Update von 15.00 Uhr: Nach Angaben der ADAC-Luftrettung sind wegen der möglichen Amoklage an einem Gymnasium im oberbayerischen Schongau mehrere Rettungshubschrauber im Einsatz. Insgesamt sechs Hubschrauber seien beteiligt, vier davon von der ADAC-Luftrettung, sagte ein Sprecher. Einer der vier Helikopter sei zur Versorgung von Verletzten genutzt worden.

Update von 14.50 Uhr: Nach den Hinweisen auf eine Amoktat am Welfen-Gymnasium in Schongau ist für Angehörige und Eltern der Schülerinnen und Schülern eine Anlaufstelle am Feuerwehrhaus eingerichtet worden. Das Welfen-Gymnasium liegt nur wenige Hundert Meter von Altstadt und Lech entfernt. Laut Internetseite werden dort etwa 800 Schüler von mehr als 80 Lehrkräften unterrichtet. 

Update von 14.36 Uhr: Bei dem Angriff am Welfen-Gymnasium in Schongau sind mehrere Menschen verletzt worden. Nach Informationen der Bild-Zeitung erlitten mehrere Opfer Stichverletzungen. Die genauen Hintergründe der Tat sind noch unklar. 

Update von 14.10 Uhr: Der Vorfall mit mehreren Verletzten an einem Gymnasium in Oberbayern deutet laut einem Polizeisprecher auf eine Amoklage hin. Die Beamten gehen demnach von einer einstelligen Zahl an Verletzten aus.

Amoklage an Welfen-Gymnasium in Schongau: BR-Livestream

Update von 14.01 Uhr: Bei dem Großeinsatz am Welfen-Gymnasium in Schongau gab es Hinweise auf eine Amoktat. Das erklärte ein Sprecher dem BR. Nach Informationen der Bild-Zeitung sind mehrere Menschen beim Angriff schwer verletzt worden. 

Update von 13.52 Uhr: Bei einem Angriff am Welfen-Gymnasium in Schongau sind mehrere Menschen verletzt worden.
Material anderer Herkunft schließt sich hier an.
-- ==== Sys2Proof/Machine/Datapath.lean ====
section
/-! DEFINITION. The datapath (R7, R8): a command's body is a list of assignments, in the order the pseudocode writes them, over
the words X(i) of its window, the temporaries r0 to r3 and the trig table. The list depends on the command's operands
and on L alone, never on BUF (R69, R100). -/

namespace Sys2Proof.Machine

/-- A temporary of a command (R20). -/
inductive Temp where
  | r0 | r1 | r2 | r3
deriving DecidableEq, Repr

/-- The right side of an assignment. -/
inductive Rhs where
  /-- X(i), the i-th word of the window (R7). -/
  | x (i : Nat)
  /-- A temporary. -/
  | r (k : Temp)
  /-- T[k], word k of the slot's trig table (R7). -/
  | t (k : Nat)
  /-- A constant of R8. -/
  | c (w : Word)
  | neg (e : Rhs)
  | add (e f : Rhs)
  | sub (e f : Rhs)
  | mul (e f : Rhs)
deriving DecidableEq, Repr

/-- One assignment of the pseudocode. -/
inductive Assign where
  /-- `X(i) <- e`. -/
  | setX (i : Nat) (e : Rhs)
  /-- `r = e`. -/
  | setR (k : Temp) (e : Rhs)
deriving DecidableEq, Repr

/-- How many operations an expression performs; a negation is none (R173). -/
def Rhs.ops : Rhs → Nat
  | .x _ => 0
  | .r _ => 0
  | .t _ => 0
  | .c _ => 0
  | .neg e => e.ops
  | .add e f => e.ops + f.ops + 1
  | .sub e f => e.ops + f.ops + 1
  | .mul e f => e.ops + f.ops + 1

/-- The value of an expression whose first operation is the d-th of the block: operands from left to right, each
operation rounded once, none fused (R8). -/
def Rhs.eval (X : Nat → Word) (R : Temp → Word) (T : Nat → Word) : Rhs → Nat → Word
  | .x i, _ => X i
  | .r k, _ => R k
  | .t k, _ => T k
  | .c w, _ => w
  | .neg e, d => fneg (e.eval X R T d)
  | .add e f, d => fadd (d + e.ops + f.ops) (e.eval X R T d) (f.eval X R T (d + e.ops))
  | .sub e f, d => fsub (d + e.ops + f.ops) (e.eval X R T d) (f.eval X R T (d + e.ops))
  | .mul e f, d => fmul (d + e.ops + f.ops) (e.eval X R T d) (f.eval X R T (d + e.ops))

/-- What a body changes while it runs: BUF, the temporaries, and the count of operations. -/
structure Datapath where
  mem : Memory
  draws : Nat
  r0 : Word
  r1 : Word
  r2 : Word
  r3 : Word
deriving DecidableEq, Repr

/-- The value of a temporary. -/
def Datapath.temp (p : Datapath) : Temp → Word
  | .r0 => p.r0
  | .r1 => p.r1
  | .r2 => p.r2
  | .r3 => p.r3

/-- Replace a temporary's value. -/
def Datapath.setTemp (p : Datapath) (v : Word) : Temp → Datapath
  | .r0 => { p with r0 := v }
  | .r1 => { p with r1 := v }
  | .r2 => { p with r2 := v }
  | .r3 => { p with r3 := v }

/-- X(i) = `BUF[base + i]` (R7). -/
def Datapath.X (epoch base : Nat) (p : Datapath) (i : Nat) : Word := p.mem.readWord epoch (base + i)

/-- The value of an expression in a running body. -/
def Datapath.value (epoch base : Nat) (T : Nat → Word) (p : Datapath) (e : Rhs) : Word :=
  e.eval (p.X epoch base) p.temp T p.draws

/-- One assignment. -/
def Datapath.assign (epoch base : Nat) (T : Nat → Word) (p : Datapath) : Assign → Datapath
  | .setX i e =>
    { p with mem := p.mem.writeWord (base + i) (p.value epoch base T e), draws := p.draws + e.ops }
  | .setR k e => { p.setTemp (p.value epoch base T e) k with draws := p.draws + e.ops }

/-- The assignments of a body, one after another (R7). -/
def Datapath.run (epoch base : Nat) (T : Nat → Word) : Datapath → List Assign → Datapath
  | p, [] => p
  | p, b :: bs => Datapath.run epoch base T (p.assign epoch base T b) bs

/-- The datapath at the start of a command: the temporaries hold nothing of an earlier command (R20), here zero. No
body reads a temporary before it sets it. -/
def State.datapath (s : State) : Datapath :=
  { mem := s.buf, draws := s.nanDraws, r0 := 0#32, r1 := 0#32, r2 := 0#32, r3 := 0#32 }

/-- Perform a body on the window at BUF word `base` with table `T`: only BUF and the operation count change. -/
def State.runBody (s : State) (base : Nat) (T : Nat → Word) (body : List Assign) : State :=
  let p := s.datapath.run s.bufEpoch base T body
  { s with buf := p.mem, nanDraws := p.draws }

/-- `for m in 0 .. q - 1` (R9): the bodies for m = 0, 1, …, q − 1 in this order, none when q = 0. -/
def forLoop (q : Nat) (body : Nat → List Assign) : List Assign := (List.range q).flatMap body

/-- The operations a body performs. -/
def bodyOps : List Assign → Nat
  | [] => 0
  | .setX _ e :: bs => e.ops + bodyOps bs
  | .setR _ e :: bs => e.ops + bodyOps bs

end Sys2Proof.Machine
end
Wie viele Menschen wie schwer verletzt wurden, werde derzeit noch abgeklärt, teilte die Polizei mit. 

Angriff an Gymnasium in Schongau: Mutmaßlicher Täter gefasst

Update von 13.48 Uhr:  An einem Gymnasium in Oberbayern sind laut Polizei mehrere Menschen verletzt worden. Der mutmaßliche Täter sei nach dem Vorfall in Schongau festgenommen worden, teilte die Polizei mit.

Erstmeldung von 13.40 Uhr: Zahlreiche Polizisten sind derzeit an einem Gymnasium in Oberbayern im Einsatz. Mehr als 15 Streifen seien zum Welfen-Gymnasium in Schongau südwestlich von München alarmiert worden, sagte eine Polizeisprecherin. Die Beamten riefen die Menschen auf, das Areal zu meiden. Zum Grund des Einsatzes äußerte sich die Polizeisprecherin zunächst nicht.